Our mission
Genmo makes it easy for anyone to create movies, as if it were magic. Using our web application, any user can create cinematic video using a simple text prompt.
We imagine a world where high-quality cinematic video content is as plentiful as water. Our mission is to empower the next billion video creators to tell their stories.
The Role
Our in-house training supercomputer is central to this mission, enabling researchers to train large, distributed machine learning models efficiently. We are seeking a contractor to maintain and enhance this supercomputer, ensuring its high performance, availability, and scalability.
Responsibilities
Cluster Maintenance and Support: Provide ongoing, on-call technical support to resolve issues, ensuring minimal downtime.

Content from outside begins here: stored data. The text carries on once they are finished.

@[simp] theorem State.readSetComplete_frame (got : List (List Byte)) (s : State) :
    (State.readSetComplete got s).straps = s.straps ∧ (State.readSetComplete got s).clock = s.clock ∧
      (State.readSetComplete got s).time = s.time ∧ (State.readSetComplete got s).dock = s.dock ∧
      (State.readSetComplete got s).card = s.card ∧ (State.readSetComplete got s).view = s.view ∧
      (State.readSetComplete got s).hire = s.hire ∧ (State.readSetComplete got s).port = s.port ∧
      (State.readSetComplete got s).terminal = s.terminal ∧ (State.readSetComplete got s).pending = s.pending ∧
      (State.readSetComplete got s).line.serial = s.line.serial ∧
      (State.readSetComplete got s).line.lastSender = s.line.lastSender ∧
      (State.readSetComplete got s).line.quiet = s.line.quiet ∧
      (State.readSetComplete got s).line.stuck = s.line.stuck ∧
      (State.readSetComplete got s).line.clash = s.line.clash ∧ (State.readSetComplete got s).line.rx = s.line.rx ∧
      (State.readSetComplete got s).van.window = s.van.window ∧
      (State.readSetComplete got s).van.hold = s.van.hold ∧
      (State.readSetComplete got s).van.target = s.van.target ∧
      (State.readSetComplete got s).settle.active = s.settle.active ∧
      (State.readSetComplete got s).settle.staging = s.settle.staging ∧
      (State.readSetComplete got s).peers.adoptedId = s.peers.adoptedId ∧
      (State.readSetComplete got s).peers.entries = s.peers.entries ∧
      (State.readSetComplete got s).fault.raised = s.fault.raised := by simp [State.readSetComplete]

@[simp] theorem State.writeAnswered_frame (r : WriteRequest) (answer : WriteAnswer) (s : State) :
    (State.writeAnswered r answer s).straps = s.straps ∧ (State.writeAnswered r answer s).clock = s.clock ∧
      (State.writeAnswered r answer s).peers = s.peers ∧ (State.writeAnswered r answer s).time = s.time ∧
      (State.writeAnswered r answer s).card = s.card ∧ (State.writeAnswered r answer s).view = s.view ∧
      (State.writeAnswered r answer s).port = s.port ∧ (State.writeAnswered r answer s).terminal = s.terminal ∧
      (State.writeAnswered r answer s).pending = s.pending ∧
      (State.writeAnswered r answer s).line.serial = s.line.serial ∧
      (State.writeAnswered r answer s).line.lastSender = s.line.lastSender ∧
      (State.writeAnswered r answer s).line.quiet = s.line.quiet ∧
      (State.writeAnswered r answer s).line.stuck = s.line.stuck ∧
      (State.writeAnswered r answer s).line.clash = s.line.clash ∧
      (State.writeAnswered r answer s).line.rx = s.line.rx ∧
      (State.writeAnswered r answer s).dock.docked = s.dock.docked ∧
      (State.writeAnswered r answer s).dock.count = s.dock.count ∧
      (State.writeAnswered r answer s).hire.claims = s.hire.claims ∧
      (State.writeAnswered r answer s).tag.copy = s.tag.copy ∧
      (State.writeAnswered r answer s).van.window = s.van.window ∧
      (State.writeAnswered r answer s).van.hold = s.van.hold ∧
      (State.writeAnswered r answer s).van.target = s.van.target ∧
      (State.writeAnswered r answer s).settle.active = s.settle.active ∧
      (State.writeAnswered r answer s).settle.staging = s.settle.staging ∧
      (State.writeAnswered r answer s).fault.raised = s.fault.raised := by
  unfold State.writeAnswered
  split <;> simp

@[simp] theorem State.finishWrite_frame (r : WriteRequest) (answer : WriteAnswer) (s : State) :
    (State.finishWrite r answer s).straps = s.straps ∧ (State.finishWrite r answer s).clock = s.clock ∧
      (State.finishWrite r answer s).peers = s.peers ∧ (State.finishWrite r answer s).time = s.time ∧
      (State.finishWrite r answer s).card = s.card ∧ (State.finishWrite r answer s).view = s.view ∧
      (State.finishWrite r answer s).port = s.port ∧ (State.finishWrite r answer s).terminal = s.terminal ∧
      (State.finishWrite r answer s).pending = s.pending ∧
      (State.finishWrite r answer s).line.serial = s.line.serial ∧
      (State.finishWrite r answer s).line.lastSender = s.line.lastSender ∧
      (State.finishWrite r answer s).line.quiet = s.line.quiet ∧
      (State.finishWrite r answer s).line.stuck = s.line.stuck ∧
      (State.finishWrite r answer s).line.clash = s.line.clash ∧
      (State.finishWrite r answer s).line.rx = s.line.rx ∧
      (State.finishWrite r answer s).dock.docked = s.dock.docked ∧
      (State.finishWrite r answer s).dock.count = s.dock.count ∧
      (State.finishWrite r answer s).hire.claims = s.hire.claims ∧
      (State.finishWrite r answer s).van.window = s.van.window ∧
      (State.finishWrite r answer s).van.hold = s.van.hold ∧
      (State.finishWrite r answer s).van.target = s.van.target ∧
      (State.finishWrite r answer s).settle.active = s.settle.active ∧
      (State.finishWrite r answer s).settle.staging = s.settle.staging ∧
      (State.finishWrite r answer s).fault.raised = s.fault.raised := by
  unfold State.finishWrite
  split <;> simp

end Sys2Proof.Machine
end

This includes performing maintenance tasks such as draining impacted nodes, rebooting problematic nodes, and configuring the RDMA network for optimal performance.
Incident Response: Monitor and report GPU node failures, responding swiftly to minimize impact.

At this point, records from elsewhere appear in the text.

/-- The seat of an edge, for the docking test. -/
theorem State.ShutFrom.seat (hu : u.ShutFrom s) (h : u.settling = false ∨ u.dock.release = false ∨ u.dock.count < 6) :
    u.seat.ShutFrom s := by
  obtain ⟨sensor, docked, since, count, noise, time, clock, touches⟩ := hu
  obtain ⟨hold, hdock⟩ := State.seat_dock h
  refine ⟨?_, ?_, ?_, ?_, ?_, ?_, ?_, touches.trans ((State.seat_touches h).mono (by decide))⟩
  · simp [hdock, sensor]
  · simp [docked]
  · simp [hdock, since]
  · simp [count]
  · simp [hdock, noise]
  · simp [time]
  · simp [clock]

end

theorem closedEdgeSeatsOrStaysJammed : Claims.ClosedEdgeSeatsOrStaysJammed := by
  intro s hpost hopen c docks tested
  have step := exec_closedEdge hpost hopen
  have shut := s.shutFrom_boltShut
  refine ⟨fun hbolt hunsettled => ?_, fun h prior hbolt hrelease hstate hrecord hsettle hprior hcount hdocked hheld
    hrequests hop => ?_, fun hbolt => ?_⟩
  · have unsettled : s.boltShut.settling = false ∨ s.boltShut.dock.release = false ∨ s.boltShut.dock.count < 6 := hunsettled
    have seats : s.boltShut.closedEdgeAct = s.boltShut.seat.dockingTest := by
      simp [State.closedEdgeAct, State.boltShut, hbolt]
    rw [seats] at step
    have seated := shut.seat unsettled
    obtain ⟨test, tag, frame⟩ := seated.tested
    obtain ⟨hold, hdock⟩ := State.seat_dock unsettled
    obtain ⟨docked, noise, since, hafter⟩ := seated.dock
    rw [hdock] at hafter
    obtain ⟨_, _, _, _, _, seatTag, _⟩ := State.seat_touches unsettled
    have part {α : Type} (f : Dock → α) := congrArg f hafter
    refine completes_of_answer step ⟨test, part Dock.bolt, part Dock.closeCheckAt, part Dock.coil, part Dock.release,
      fun hr => ?_, fun hr => ?_, fun hn => (tag hn).trans (seatTag rfl), frame⟩
    · exact (part Dock.selfTest).trans (if_neg (by simpa [State.boltShut] using hr))
    · exact (part Dock.selfTest).trans (if_pos hr)
  · have hdocks : ¬ s.docks := State.not_docks (.inl hdocked)
    have seats : s.boltShut.closedEdgeAct = s.boltShut.seat.dockingTest := by
      simp [State.closedEdgeAct, State.boltShut, hbolt]
    rw [seats, State.seat_of_settling (by exact hrelease) (by exact hstate) (by exact hrecord) hsettle hprior
      (by exact hcount) (by exact of_decide_eq_true hheld) (by exact hop) (by exact hrequests),
      State.dockingTest_stays (c := s.captureNow) (by rfl) (State.not_docks (.inl (by exact hdocked)))] at step
    refine completes_of_answer step ⟨⟨?_, fun hd => absurd hd hdocks, fun _ => ?_⟩, ?_⟩
    all_goals simp [State.boltShut]
  · have tests : s.boltShut.closedEdgeAct = s.boltShut.dockingTest := by
      simp [State.closedEdgeAct, State.boltShut, hbolt]
    rw [tests] at step
    obtain ⟨test, tag, frame⟩ := shut.tested
    obtain ⟨docked, noise, since, hafter⟩ := shut.dock
    have part {α : Type} (f : Dock → α) := congrArg f hafter
    exact completes_of_answer step ⟨test, (part Dock.bolt).trans hbolt, part Dock.release, part Dock.selfTest,
      fun hn => (tag hn).trans rfl, frame⟩

/-- Settles O34: the bolt's part of the edge leaves what the docking test reads, and the test does the rest. -/
theorem closedEdgeDocksOrDrops : Obligations.ClosedEdgeDocksOrDrops :=
  ⟨closedEdgeDocksABike, closedEdgeDropsADrawnBolt, closedEdgeSeatsOrStaysJammed⟩

end Sys2Proof.Machine
end

section
/-! The analog sweep: what a burst's results store, raise and clear (R65 to R69). -/

namespace Sys2Proof.Machine

/-! ### Faults raised and cleared -/

section
variable {s : State} {f g : PostFault}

Access Control Management: Manage user access to the cluster including adding or removing users as necessary as well as maintaining security over access points.
System and Software Updates: Update system settings and software to maintain security and efficiency. Proactively schedule and manage node reboots to optimize performance and stability. Improve performance and stability of GPU container solution.
Monitoring: Set up and manage monitoring solutions (e.g., New Relic, Datadog, Prometheus) and active GPU monitoring tools (e.g., NVIDIA DCGM).
Qualifications
Proven experience managing and supporting HPC infrastructure, especially in a GPU-intensive environment.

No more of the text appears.